**WORK TASK**: Go through the records and report each line in which the word "retires" occurs.
#### THE INPUT
/-- A pulse that reaches the fold-back limit ends, and a sinking phase that reaches -SINK_LIM returns its current to VIB; a fault that the detectors see is recorded as a cause bit, suspends a phase with a retry left and retires it otherwise; a short retires at once; a fault under test fails the test; the end of the suspension puts the phase back. (R120, R171, R172, R173, R174, R199) -/
def Obligations.PhaseProtection : Prop :=
  -- CURRENT_LIMIT_HIT
  (∀ (m : Wafer) (u : UnitId) (slot : Fin 4) (i : Int),
      (((m.unit u).phase slot).pulse ≠ .none) →
      (50 * (foldBack u slot m : Int) ≤ i) →
        Gives (.currentLimitHit u slot i) m
          ({ fields := [(u.base, TSK_GSTAT.BURST), (u.base, TSK_GSTAT.REARM_WAIT), (u.base, TSK_TPK_PI.IMAX slot)], units := (· == u) }) fun n =>
            (((n.unit u).phase slot).pulse = .none) ∧
            (((n.unit u).phase slot).bridge = .low) ∧
            (((n.unit u).phase slot).offWait = true) ∧
            (((n.unit u).rail (slotRail slot)).fllHold = true) ∧
            (((n.unit u).phase slot).limitAt = some m.wtime)) ∧
  -- CURRENT_LIMIT_HIT: -SINK_LIM in sink mode
  (∀ (m : Wafer) (u : UnitId) (slot : Fin 4) (i : Int),
      (m.on u.base (TSK_RSTAT.SINK (slotRail slot)) = true) →
      (((m.unit u).phase slot).pulse = .none) →
      (((m.unit u).phase slot).bridge = .low) →
      (available u slot m = true) →
      (i ≤ -250 * (m.get u.base (TSK_OVS.SINK_LIM (slotRail slot)) : Int)) →
        Gives (.currentLimitHit u slot i) m
          ({ units := (· == u) }) fun n =>
            (((n.unit u).phase slot).bridge = .high) ∧
            (((n.unit u).phase slot).returning = true) ∧
            (((n.unit u).phase slot).current = i)) ∧
  -- PHASE_FAULT_DETECT: a fault of another kind than a short suspends while a retry is left
  (∀ (m : Wafer) (u : UnitId) (slot : Fin 4) (r : PhaseReading),
      (slotAbsent u slot = false) →
      (seenFaults u slot r m ≠ 0) →
      (seenFaults u slot r m &&& 3 = 0) →
      (m.on u.base (TSK_PHSTAT.RETIRED slot) = false) →
      (m.on u.base (TSK_PHHLTH.TEST_BUSY slot) = false) →
      ((recentTimes m.wtime ((m.unit u).phase slot).suspendedAt).length < m.get u.base TSK_HCTL.RETRY_MAX) →
        Gives (.phaseFaultDetect u slot r) m
          (unitArea u) fun n =>
            (n.on u.base (TSK_PHSTAT.SUSPENDED slot) = true) ∧
            (((n.unit u).phase slot).suspendedAt = m.wtime :: recentTimes m.wtime ((m.unit u).phase slot).suspendedAt) ∧
            (((n.unit u).phase slot).bridge = .off) ∧
            (n.get u.base (TSK_PHFLT.RETRIES slot) = min (2 ^ (TSK_PHFLT.RETRIES slot).wid - 1) (m.get u.base (TSK_PHFLT.RETRIES slot) + 1)) ∧
            (n.get u.base (causeField slot) = m.get u.base (causeField slot) ||| (seenFaults u slot r m).toNat) ∧
            (nextInRotation u (slotRail slot) m = some slot.val → ((n.unit u).rail (slotRail slot)).carry = 0)) ∧
  -- PHASE_FAULT_DETECT: a short, or a fault with no retry left, retires the phase
  (∀ (m : Wafer) (u : UnitId) (slot : Fin 4) (r : PhaseReading),
      (slotAbsent u slot = false) →
      (seenFaults u slot r m ≠ 0) →
      (seenFaults u slot r m &&& 3 ≠ 0 ∨ m.get u.base TSK_HCTL.RETRY_MAX ≤ (recentTimes m.wtime ((m.unit u).phase slot).suspendedAt).length) →
      (m.on u.base (TSK_PHSTAT.RETIRED slot) = false) →
      (m.on u.base (TSK_PHHLTH.RETIRE slot) = false) →
      (m.on u.base (TSK_PHHLTH.TEST_BUSY slot) = false) →
        Gives (.phaseFaultDetect u slot r) m
          (unitArea u) fun n =>
            (n.on u.base (TSK_PHSTAT.RETIRED slot) = true) ∧
            (n.on u.base (TSK_PHHLTH.RETIRE slot) = true) ∧
            (((n.unit u).phase slot).bridge = .off) ∧
            (n.get u.base (causeField slot) = m.get u.base (causeField slot) ||| (seenFaults u slot r m).toNat)) ∧
  -- PHASE_FAULT_DETECT: under test it fails the test
  (∀ (m : Wafer) (u : UnitId) (slot : Fin 4) (r : PhaseReading),
      (slotAbsent u slot = false) →
      (seenFaults u slot r m ≠ 0) →
      (m.on u.base (TSK_PHHLTH.TEST_BUSY slot) = true) →
        Gives (.phaseFaultDetect u slot r) m
          ({ fields := [(u.base, causeField slot), (u.base, TSK_GSTAT.BURST), (u.base, TSK_GSTAT.REARM_WAIT)], units := (· == u) }) fun n =>
            (((n.unit u).phase slot).testFault = true) ∧
            (((n.unit u).phase slot).bridge = .off) ∧
            (n.get u.base (causeField slot) = m.get u.base (causeField slot) ||| (seenFaults u slot r m).toNat)) ∧
  -- PHASE_FAULT_DETECT: a retired phase keeps the short's cause
  (∀ (m : Wafer) (u : UnitId) (slot : Fin 4) (r : PhaseReading),
      (slotAbsent u slot = false) →
      (seenFaults u slot r m ≠ 0) →
      (m.on u.base (TSK_PHSTAT.RETIRED slot) = true) →
      (m.on u.base (TSK_PHHLTH.TEST_BUSY slot) = false) →
        Gives (.phaseFaultDetect u slot r) m
          ({ fields := [(u.base, causeField slot), (u.base, TSK_GSTAT.BURST), (u.base, TSK_GSTAT.REARM_WAIT)], units := (· == u) }) fun n =>
            (n.get u.base (causeField slot) = m.get u.base (causeField slot) ||| 1) ∧
            (((n.unit u).phase slot).bridge = .off)) ∧
  -- SUSPENSION_END
  (∀ (m : Wafer) (u : UnitId) (slot : Fin 4),
      (m.on u.base (TSK_PHSTAT.SUSPENDED slot) = true) →
        Gives (.suspensionEnd u slot) m
          ({ fields := [(u.base, TSK_PHSTAT.SUSPENDED slot), (u.base, TSK_PHPULSE.PULSES 0), (u.base, TSK_PHPULSE.PULSES 1), (u.base, TSK_PHPULSE.PULSES 2), (u.base, TSK_PHPULSE.PULSES 3), (u.base, TSK_RSTAT.CARRY_FIRE 0), (u.base, TSK_RSTAT.CARRY_FIRE 1), (u.base, TSK_TIEPULSE.TIE_PULSES)], units := (· == u) }) fun n =>
            (n.on u.base (TSK_PHSTAT.SUSPENDED slot) = false) ∧
            (((n.unit u).phase slot).servedFrom = m.wtime))

/-- A rail above V_ref_hi, the highest V_set of the last 10 µs, by its offset is tripped: both transistors off, the carry cleared, OV set; it is retried while it has retries and else latched, with the event of the one or the other; the retry ramps it from its measured value; in REG a reading below V_ref_lo - UV is flagged and reported. (R177, R178, R179, R180) -/
def Obligations.RailTrips : Prop :=
  -- RAIL_OV_TRIP: with a retry left
  (∀ (m : Wafer) (u : UnitId) (q : Fin 2) (v : Int),
      (railState u q m ≠ rOFF) →
      (railState u q m ≠ rSENSE_OPEN) →
      (railState u q m ≠ rTRIPPED) →
      (vRefHi u q m + ovOffset u q m < v) →
      ((recentTimes m.wtime ((m.unit u).rail q).trippedAt).length < m.get u.base TSK_HCTL.RETRY_MAX) →
        Gives (.railOvTrip u q v) m
          (unitArea u) fun n =>
            (railState u q n = rTRIPPED) ∧
            (n.on u.base (TSK_RFLT.OV q) = true) ∧
            (n.get u.base (TSK_RFLT.TRIPS q) = min (2 ^ (TSK_RFLT.TRIPS q).wid - 1) (m.get u.base (TSK_RFLT.TRIPS q) + 1)) ∧
            (((n.unit u).rail q).retrying = true) ∧
            (((n.unit u).rail q).trippedAt = m.wtime :: recentTimes m.wtime ((m.unit u).rail q).trippedAt) ∧
            (((n.unit u).rail q).carry = 0) ∧
            (∀ s ∈ railSlots u.isVerge q, ((n.unit u).phase s).pulse = .none ∧ ((n.unit u).phase s).bridge = .off) ∧
            ((m.unit u).events.length < 8 → (n.unit u).events = (m.unit u).events ++ [⟨6, 0, q.val⟩])) ∧
  -- RAIL_OV_TRIP: with no retry left the trip is latched
  (∀ (m : Wafer) (u : UnitId) (q : Fin 2) (v : Int),
      (railState u q m ≠ rOFF) →
      (railState u q m ≠ rSENSE_OPEN) →
      (railState u q m ≠ rTRIPPED) →
      (vRefHi u q m + ovOffset u q m < v) →
      (m.get u.base TSK_HCTL.RETRY_MAX ≤ (recentTimes m.wtime ((m.unit u).rail q).trippedAt).length) →
        Gives (.railOvTrip u q v) m
          (unitArea u) fun n =>
            (railState u q n = rTRIPPED) ∧
            (n.on u.base (TSK_RFLT.OV_LATCH q) = true) ∧
            (n.on u.base (TSK_RFLT.OV q) = true) ∧
            (((n.unit u).rail q).retrying = false) ∧
            (((n.unit u).rail q).carry = 0) ∧
            (∀ s ∈ railSlots u.isVerge q, ((n.unit u).phase s).pulse = .none ∧ ((n.unit u).phase s).bridge = .off) ∧
            ((m.unit u).events.length < 8 → (n.unit u).events = (m.unit u).events ++ [⟨7, 0, q.val⟩])) ∧
  -- TRIP_RETRY_EXPIRE
  (∀ (m : Wafer) (u : UnitId) (q : Fin 2) (v : Int),
      (railState u q m = rTRIPPED) →
      (((m.unit u).rail q).retrying = true) →
        Gives (.tripRetryExpire u q v) m
          (unitArea u) fun n =>
            (railState u q n = rRAMP_UP) ∧
            (((n.unit u).rail q).rampFrom = v) ∧
            (((n.unit u).rail q).retrying = false) ∧
            (((n.unit u).rail q).rampTo = railTarget u q m) ∧
            (((n.unit u).rail q).ramping = true)) ∧
  -- RAIL_UNDER_VOLTAGE
  (∀ (m : Wafer) (u : UnitId) (q : Fin 2) (v : Int),
      (railState u q m = rREG) →
      (v < vRefLo u q m - 1000 * (m.get u.base (TSK_RLIM.UV q) : Int)) →
        Gives (.railUnderVoltage u q v) m
          ({ fields := [(u.base, TSK_RFLT.UV q), (u.base, TSK_TPK_V.VMIN q), (u.base, TSK_SWATH.EVQ_OVF)], units := (· == u) }) fun n =>
            (n.on u.base (TSK_RFLT.UV q) = true) ∧
            (((n.unit u).rail q).uvHeld = true) ∧
            (((m.unit u).rail q).uvHeld = false → (m.unit u).events.length < 8 → (n.unit u).events = (m.unit u).events ++ [⟨8, 0, q.val⟩]) ∧
            (((m.unit u).rail q).uvHeld = true → (n.unit u).events = (m.unit u).events)) ∧
  -- RAIL_UNDER_VOLTAGE: the condition has ended
  (∀ (m : Wafer) (u : UnitId) (q : Fin 2) (v : Int),
      (railState u q m ≠ rREG ∨ vRefLo u q m - 1000 * (m.get u.base (TSK_RLIM.UV q) : Int) ≤ v) →
        Gives (.railUnderVoltage u q v) m
          ({ fields := [(u.base, TSK_TPK_V.VMIN q)], units := (· == u) }) fun n =>
            (((n.unit u).rail q).uvHeld = false) ∧
            ((n.unit u).events = (m.unit u).events))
########
**WRITTEN SOLUTION**:
/-- A pulse that reaches the fold-back limit ends, and a sinking phase that reaches -SINK_LIM returns its current to VIB; a fault that the detectors see is recorded as a cause bit, suspends a phase with a retry left and retires it otherwise; a short retires at once; a fault under test fails the test; the end of the suspension puts the phase back. (R120, R171, R172, R173, R174, R199) -/
  -- PHASE_FAULT_DETECT: a short, or a fault with no retry left, retires the phase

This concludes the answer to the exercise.